Wow! That is an awesome deal you got! Where did you find it for that low? I got one too and absolutely love it. Congrats and post pics!  



covrc said:


> Hi Guys and thanks for the help.
> 
> I pulled the trigger and bought myself my first Look.
> 
> ...


----------



## covrc (Mar 27, 2004)

*2007 555 Headset*

Hi All,

I think my frame gets delivered today! :7: 

I know that the ad said it required an IS (intergrated systems).
Is that different than any other 1 1/8 threadless headset? 

I Know Campy makes a 'hidden' headset. Does that apply here with the 555?

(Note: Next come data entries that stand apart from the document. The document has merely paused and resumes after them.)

-- ==== Sys2Proof/Machine/Tamper.lean ====
section
/-!
DEFINITION. Sys2Proof/Machine/Tamper.lean: the tamper sources, their alarms and their ends, group 0x0A, and the EMBER supply
(R369 to R392, R479).
-/

namespace Sys2Proof.Machine

/-! ### Registers (R385) -/

/-- TAMPER_STICKY (Table 15-5). -/
def Tamper.sticky (t : Tamper) : Nat :=
  t.flags.toNat + 2 ^ 32 * t.highest.code + 2 ^ 40 * t.firstSource + 2 ^ 48 * t.alarmCount

/-- IN_FORCE of TAMPER_LIVE: it names responses up to LOCK. -/
def Tamper.inForceField (t : Tamper) : Nat := if t.inForce.code < 2 then 0 else min 3 t.inForce.code

/-- TAMPER_LIVE (Table 15-6). -/
def State.tamperLive (s : State) : Nat :=
  s.tamper.alarm.toNat + 2 ^ 13 * s.tamper.inForceField + 2 ^ 16 * s.life.fuseOff.toNat

/-- STRIKE_OUT (R485): high from stage 1 while HIGHEST is STRIKE or STRIKE_HALT and P3V3_AUX is present. -/
def State.strikeOutHigh (s : State) : Bool := s.tamper.strikeOut && s.tamper.highest.code ≥ 4 && s.supplies.p3v3

/-! ### Alarms (R369, R370, R372, R374, R381, R384) -/

/-- Whether a source is watched: not fused off, sources 2 and 7 only on main power, and source 2 once P12V has been in its window for 100 ms
(Table 15-1). -/
def State.watched (s : State) (n : Nat) : Bool :=
  !s.life.fuseOff.getLsbD n && (s.boot.powered || !(n = 2 || n = 7)) && (n != 2 || s.supplies.p12vFrom + 100000000 ≤ s.now)

/-- A detector of a source is watched: of source 9, whose operand names a pair, the pair's own source must be (R370, R390). -/
def State.detects (s : State) (n detector : Nat) : Bool := s.watched n && (n != 9 || s.watched (detector / 2))

/-- The trail runs: on main power, from step 4 of the boot on (R381). -/
def State.trailRuns (s : State) : Bool := s.boot.powered && !s.boot.held && !(s.boot.state = .booting && s.boot.step < 4)

/-- The side actions of an alarm (R372, R412): the sticky flags, the count, the entry with response, detector and first time in alarm, and the
chip event; while the trail does not run the entry goes to the last-gasp registers, and the event waits (R381, R384). -/
def State.alarmSides (s : State) (n detector : Nat) : State :=
  let r := s.tamper.response n
  let ember := !s.boot.powered
  let time := (Tab.get s.tamper.since (0, 0) n).2
  let s := s.setTamper fun t =>
    { t.took r with
      flags := t.flags ||| BitVec.ofNat 16 (2 ^ n) ||| (if ember then 0x4000 else 0)
      alarmCount := min 0xFFFF (t.alarmCount + 1), firstSource := if t.firstSource = 0xFF then n else t.firstSource
      emberLock := t.emberLock || (ember && r.code ≥ 3)
      counts := Tab.put t.counts 0 n (min 0xFFFFFFFF (Tab.get t.counts 0 n + 1)) }
  let data := leBytes 1 r.code ++ leBytes 1 detector ++ leBytes 8 time
  if s.trailRuns then (s.trailAs (0x1000 + n) (originOf 0 0) security 0 data true 0).raise (0x180 + n)
  else
    let e : LogEntry := { code := 0x1000 + n, origin := originOf 0 0, flags := security, data := data, time := if ember then 0 else s.clock.tai }
    { s.setTamper (fun t => { t with owedEvents := t.owedEvents ||| BitVec.ofNat 10 (2 ^ n) }) with trail := s.trail.hold e }

/-- Whether a detector's alarm adds nothing: its source is in alarm already; of source 9, its pair is (R370). -/
def Tamper.reported (t : Tamper) (n detector : Nat) : Bool :=
  t.alarm.getLsbD n && (n != 9 || t.pairs.contains detector)

/-- A detector in alarm: its source's side actions once, and for source 9 once a pair, then the source's response (R370, R374). -/
def State.alarm (s : State) (n detector : Nat) : State :=
  if !s.detects n detector then s
  else
    let was := s.tamper.reported n detector
    let b : BitVec 10 := BitVec.ofNat 10 (2 ^ n)
    let time := if s.boot.powered then s.clock.tai else 0
    let s := s.setTamper fun t =>
      { t with alarm := t.alarm ||| b, shedSince := if t.response n = .shed then none else t.shedSince
               detectorA := if n != 9 && detector % 2 = 0 then t.detectorA ||| b else t.detectorA
               detectorB := if n != 9 && detector % 2 = 1 then t.detectorB ||| b else t.detectorB
               pairs := if n = 9 then insertNat t.pairs detector else t.pairs
               since := if t.alarm.getLsbD n then t.since else Tab.insert t.since n (detector, time) }
    if was then s
    else (s.alarmSides n detector).respond n (s.tamper.response n)

/-- TAMPER_ALARM (R372): a detector of a source goes into alarm. For source 9 the detector operand is twice the pair plus the
detector in alarm (R370). -/
def execTamperAlarm (source detector : Nat) (s : State) : Answer :=
  if s.tamper.emberMachine then .next (s.alarm source detector) else .next s

/-- Every wide-distance state register holds a code assigned to it (R387 Table 15-7). -/
def State.codesAssigned (s : State) : Bool :=
  [tamperNormal, tamperShed, tamperLock, tamperStriking, tamperHalted].contains s.tamper.machine &&
    [strikeArmed, strikeStage1, strikeStage2, strikeStage3, strikeDone].contains s.tamper.sequencer &&
    [grantA, grantB, movingToA, movingToB].contains s.guy.code

/-- A detector of a source leaves its alarm; the source leaves it when neither is in it, source 9 when no pair is (R370, R372), and source 8 not
while a register holds an unassigned code (R387). -/
def State.alarmEnd (s : State) (source detector : Nat) : State :=
  if !s.tamper.alarm.getLsbD source || (source = 8 && !s.codesAssigned) then s
  else
    let b : BitVec 10 := BitVec.ofNat 10 (2 ^ source)
    s.setTamper fun t =>
      let before := t.shedding
      let t := { t with detectorA := if detector % 2 = 0 then t.detectorA &&& ~~~b else t.detectorA
                        detectorB := if detector % 2 = 1 then t.detectorB &&& ~~~b else t.detectorB
                        pairs := if source = 9 then removeNat t.pairs detector else t.pairs }
      let on := if source = 9 then t.pairs != [] else t.detectorA.getLsbD source || t.detectorB.getLsbD source
      let t := if on then t else { t with alarm := t.alarm &&& ~~~b, since := Tab.erase t.since source }
      t.noteShed before s.now

/-- TAMPER_ALARM_END (R370, R372): a detector leaves its alarm. -/
def execTamperAlarmEnd (source detector : Nat) (s : State) : Answer :=
  .next (s.alarmEnd source detector)

/-- SHED_END (R372): 10 s after no source with response SHED is in alarm. -/
def execShedEnd (s : State) : Answer :=
  match s.tamper.shedSince with
  | some t =>
    if s.tamper.inForce = .shed then
      let s := (s.passTo (t + 10000000000)).setShed false
      .next (s.setTamper fun t => { t with inForce := .none, source := 0xFF, shedSince := none, machine := tamperNormal })
    else .next s
  | none => .next s

/-- A duplicate-mismatch report from a region (R369 source 7): `STORM_COUNT` reports within 10 ms from at least 2 regions
alarm. -/
def State.mismatchReport (s : State) (r : Nat) : State :=
  let l := (s.tamper.reports.filter fun x => s.now < x.1 + 10000000) ++ [(s.now, r)]
  if l.length ≥ s.tamper.stormCount && l.any (fun x => x.2 != r) then
    (s.setTamper fun t => { t with reports := [] }).alarm 7 0
  else s.setTamper fun t => { t with reports := l }

/-! ### Group 0x0A (R376, R391) -/

/-- TAMPER_STATUS (R391). -/
def execTamperStatus (dom id : Nat) (s : State) : Answer :=
  s.runMgmt 0x0A01 dom id fun _ _ =>
    let t := s.tamper
    .ok { out := leBytes 8 s.tamperLive ++ leBytes 8 t.sticky ++ (tamperSources.flatMap fun n => leBytes 1 (t.response n).code) ++
            (tamperFloors.flatMap fun r => leBytes 1 r.code) ++ zeros 12 ++
            (tamperSources.flatMap fun n => leBytes 4 (Tab.get t.counts 0 n)) ++ zeros 8 }

/-- The lowest source of a mask that is in alarm (R391). -/
def Tamper.activeIn (t : Tamper) (mask : Nat) : Option Nat := tamperSources.find? fun n => bit mask n && t.alarm.getLsbD n

/-- TAMPER_CLEAR (R391): what it names is judged at its commit point, where its output is taken too. -/
def execTamperClear (dom id : Nat) (s : State) : Answer :=
  s.runMgmt 0x0A02 dom id fun c _ =>
    .ok { out := zeros 16, effects := [.tamperClear (field c.param 0 2)] }

/-- The sticky flags after a clear; a full clear resets bits 63 to 32. -/
def Tamper.cleared (t : Tamper) (mask : Nat) : Tamper :=
  let f := t.flags &&& ~~~(BitVec.ofNat 16 mask)
  let t := { t with flags := f, counts := t.counts.filter fun x => !bit mask x.1 }
  if f = 0 then { t with alarmCount := 0, firstSource := 0xFF, highest := .none } else t

/-- A source in alarm holds LOCK (R376). -/
def Tamper.lockHeld (t : Tamper) : Bool := tamperSources.any fun n => t.alarm.getLsbD n && (t.response n).code ≥ 3

/-- SHED is in force of its own: a source with that response is in alarm, or was within the last 10 s (R372). -/
def Tamper.sheds (t : Tamper) (now : Nat) : Bool :=
  t.shedding || match t.shedSince with | some x => now < x + 10000000000 | none => false

/-- The module leaves LOCKED (R376): each pitch that no PITCH_LOCK marks returns to ACTIVE. A boot that chose the recovery boot returns to
RECOVERY (R395). -/
def State.leaveLock (s : State) : State :=
  let sh := s.tamper.sheds s.now
  let s := (s.setShed sh).setTamper fun t =>
    { t with inForce := if sh then .shed else .none
             source := if sh then (tamperSources.find? fun n => t.alarm.getLsbD n && t.response n = .shed).getD 0xFF else 0xFF
             shedSince := if sh then t.shedSince else none
             machine := if sh then tamperShed else tamperNormal, sequencer := strikeArmed }
  let s := { s with boot := { s.boot with state := if s.life.recovery then .recovery else .ready, alarmed := false } }
  let s := s.foldDoms (List.range 256) fun s p => s.setDom p fun D =>
    if D.mode = .locked && !D.lockedByCommand then { D with mode := .active } else D
  (s.log 0x1013 (originOf 0 0) critical (leBytes 1 0 ++ leBytes 1 0 ++ leBytes 8 s.clock.tai)).raise 0x18D

/-- TAMPER_CLEAR at its commit point (R376, R391). A STRIKE that has not reached its reset ends after it only (Table 15-2). -/
def State.clearTamper (s : State) (mask : Nat) : State :=
  let s := s.setTamper fun t => t.cleared mask
  if s.boot.state = .locked && !s.tamper.striking && s.tamper.flags &&& 0x3FFF == 0 && !s.tamper.lockHeld then s.leaveLock else s

/-! ### The EMBER supply (R386, R479) -/

/-- Number of the entry of an input outside its window (log entry 22). -/
def codeExcursion : Nat := 0x1703

/-- An excursion of an input to a value, counted against its index and logged (R483); 0 where the row gives no value. -/
def State.excursion (s : State) (index value : Nat) : State :=
  let s := { s with supplies := { s.supplies with excursions := Tab.put s.supplies.excursions 0 index (Tab.get s.supplies.excursions 0 index + 1) } }
  if s.trailRuns then s.log codeExcursion (originOf 10 index) errorSeverity (leBytes 8 index ++ leBytes 8 value) else s

/-- EMBER_SOURCE_CHANGE (R479, R483): VEMB_EXT enters or leaves its window; the domain draws from the first source that
stands. -/
def execEmberSourceChange (external : Bool) (s : State) : Answer :=
  let left := s.supplies.vemb && !external
  let s := if left then s.excursion 3 0 else s
  let x := { s.supplies with vemb := external }
  .next { s with supplies := { x with emberSource := x.ember } }

/-- CELL_CUTOFF (R479): at 3.3 V the cell is disconnected; P3V3_AUX charges it again. -/
def execCellCutoff (s : State) : Answer :=
  if s.supplies.emberSource = .cell then
    let x := { s.supplies with cell := false }
    .next { s with supplies := { x with emberSource := x.ember } }
  else .next s

/-- EMBER_COLLAPSE (R386): the hold-up capacitor falls below the collapse level; seeds, values, flags and the response table
are gone. -/
def execEmberCollapse (s : State) : Answer :=
  if s.boot.powered || s.supplies.emberSource != .holdup then .next s
  else
    let s := s.setTamper fun t => { mramCopy := t.mramCopy, emberMachine := false }
    .next { s with ember := {}, trail := { s.trail with gasp := [], lost := 0 } }

end Sys2Proof.Machine
end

Thanks Again and I appreciate the good vibes emails from you guys.

covrc
:23:


----------



## Dave Riley (Sep 22, 2005)

*I'm Envious*

Hope all you guys enjoy your new rides. I came very close to buying a 2007 Look 555 with 105 for just around 2G this past September. I'd been putting aside some $ for the last few years to upgrade my road bike to something nice but not extravagant (I ride an older Trek 1000 now...still in good shape but I'd like to retire it to permanent fluid trainer duty). The Look caught my eye after 3-4 months of looking. I considered the Giant TCR and OCR line, Specialized Tarmac and Roubauix, Cervelo Team Soloist, Kestral Talon, Trek 5000, and a couple of Felt carbon bikes. I'm a 55 year old runner turned triathlete turned bike rider. Some of the aforementioned bikes were great deals and solid bikes (e.g. the Cervelo is awesome but really made for racing. I need something that is quick but forgiving on long rides). Anyway, my son and his family had a financial crisis so priorities were re-arranged. My bike can wait, but I am a little disappointed. The Look 555 seems like a really good deal. I love the ride and the bike looks pretty sharp. I'm not sure if a Look will be in my wheelhouse in the future.


----------



## toonraid (Sep 19, 2006)

Don't worry come autumn again there will be many deals by shops/look trying to clear up stock and make room for new inventory.


----------



## edk (Aug 16, 2005)

toonraid said:


> Interesting that they pointed out counterfeit carbon wheels - I didn't know the original even existed till I saw a picture of Jaja on a 585 ultra on Look carbon wheels in their 08 catalogue so I guess they were going to release it but perhaps had problems in production and the manufacturer is now selling them through the back door to cut their losses. While on topic of new products anyoneknow what the new Look Easy pedal is all about?



In my opinion Jaja is on rebadged Lightweights on the photo you mentioned.


----------



## toonraid (Sep 19, 2006)

But why would he do that - I am sure he is not short of sponsors and if Look gave him a pair of wheels to ride they must have a purpose!


----------